# 91' Ford Probe Engine Problems



## Rellik187 (Sep 28, 2005)

This is a complicated problem, but i'll try to explain as best as possible.

Their are two problems:

1) I got a 91' Ford Probe from a family member, they told me it has problems. They already replaced the engine (with a rebuilt one), and the car runs but with problems.

The car starts up with a little hesitation, but after about 10 seconds it will die. A mechanic took a look at it and has a guess that the Air Mass Meter is bad in it. When we unplug it, the car runs fine at idle. I let it run for about 15 mins, and it had no problem with it unplugged (it stayed at about 800RPMs). 

When you punch the gas and then let off, it will die, but if you slowly go back down it'll stay running. Different if you do it slowly because around 2,300-2,500RPMs the needle starts to jump down to 2G RPM and back up to where it was, and seems to want to die. But anytime the Air Mass Meter is plugged back in, it automatically dies, no matter what the RPMs are at. (also at high RPMs white smoke comes out the tail pipe)

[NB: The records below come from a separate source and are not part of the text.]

-- ==== Sys2Proof/Laws/Frames.lean ====
section
/-! SUPPORT. The frame of every shared operation: the parts of the state that it leaves as they are. -/

namespace Sys2Proof.Machine

/-! ### Arbitration (chapter 9) -/

@[simp] theorem State.grantInput_frame (s : State) (n : Fin 4) :
    (s.grantInput n).pending = s.pending ∧ (s.grantInput n).resetAsserted = s.resetAsserted ∧
    (s.grantInput n).timeBase = s.timeBase ∧ (s.grantInput n).sm = s.sm ∧
    (s.grantInput n).outputs = s.outputs ∧ (s.grantInput n).cu = s.cu ∧
    (s.grantInput n).ap = s.ap ∧ (s.grantInput n).store = s.store ∧
    (s.grantInput n).eu = s.eu ∧ (s.grantInput n).host = s.host := by
  unfold State.grantInput
  (repeat' split) <;> simp

@[simp] theorem State.grantOutput_frame (s : State) (m : Fin 6) :
    (s.grantOutput m).pending = s.pending ∧ (s.grantOutput m).resetAsserted = s.resetAsserted ∧
    (s.grantOutput m).timeBase = s.timeBase ∧ (s.grantOutput m).sm = s.sm ∧
    (s.grantOutput m).inputs = s.inputs ∧ (s.grantOutput m).outputs = s.outputs ∧
    (s.grantOutput m).cu = s.cu ∧ (s.grantOutput m).ap = s.ap ∧
    (s.grantOutput m).store = s.store ∧ (s.grantOutput m).eu = s.eu ∧
    (s.grantOutput m).host = s.host := by
  unfold State.grantOutput
  (repeat' split) <;> simp

@[simp] theorem State.grantHost_frame (s : State) (h : HostClient) :
    (s.grantHost h).pending = s.pending ∧ (s.grantHost h).resetAsserted = s.resetAsserted ∧
    (s.grantHost h).timeBase = s.timeBase ∧ (s.grantHost h).sm = s.sm ∧
    (s.grantHost h).inputs = s.inputs ∧ (s.grantHost h).outputs = s.outputs ∧
    (s.grantHost h).cu = s.cu ∧ (s.grantHost h).ap = s.ap ∧
    (s.grantHost h).store = s.store ∧ (s.grantHost h).eu = s.eu ∧
    (s.grantHost h).host = s.host := by
  unfold State.grantHost
  (repeat' split) <;> simp

@[simp] theorem State.applyGrant_frame (s : State) (w : Winner) :
    (s.applyGrant w).pending = s.pending ∧ (s.applyGrant w).resetAsserted = s.resetAsserted ∧
    (s.applyGrant w).timeBase = s.timeBase ∧ (s.applyGrant w).sm = s.sm ∧
    (s.applyGrant w).outputs = s.outputs ∧ (s.applyGrant w).cu = s.cu ∧
    (s.applyGrant w).ap = s.ap ∧ (s.applyGrant w).store = s.store ∧
    (s.applyGrant w).eu = s.eu ∧ (s.applyGrant w).host = s.host := by
  cases w <;> simp only [State.applyGrant] <;> (repeat' split) <;> simp

@[simp] theorem State.grantMoment_frame (s : State) :
    (s.grantMoment).pending = s.pending ∧ (s.grantMoment).resetAsserted = s.resetAsserted ∧
    (s.grantMoment).timeBase = s.timeBase ∧ (s.grantMoment).sm = s.sm ∧
    (s.grantMoment).outputs = s.outputs ∧ (s.grantMoment).cu = s.cu ∧
    (s.grantMoment).ap = s.ap ∧ (s.grantMoment).store = s.store ∧
    (s.grantMoment).eu = s.eu ∧ (s.grantMoment).host = s.host := by
  unfold State.grantMoment
  (repeat' split) <;> simp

The engine also has a slight knock to it, but I checked the spark plugs and they all are working.

A friend told me that it could be the MAP senor, that could be the problem.

What could be wrong besides the Air Mass Meter, and whats an estimate to have it fixed?


2) When put into any gear, it seems like it's still in park. If we try to rev it up a bit past idle, the car dies.

I noticed a button on the gearshift that reads, "Manual Shift" and a light on the dash that says, "Manual Shift". The light keeps blinking, and when the button is pressed it doesn't seem to do anything (the light keeps blinking).

I read up on the Manual Shift on the car, and it's to allow the driver to manually shift the first three gears of the car (for better performace).


A thanks to anyone who replys to this, because this has me stumped. :4-dontkno


----------



## dai (Jul 2, 2004)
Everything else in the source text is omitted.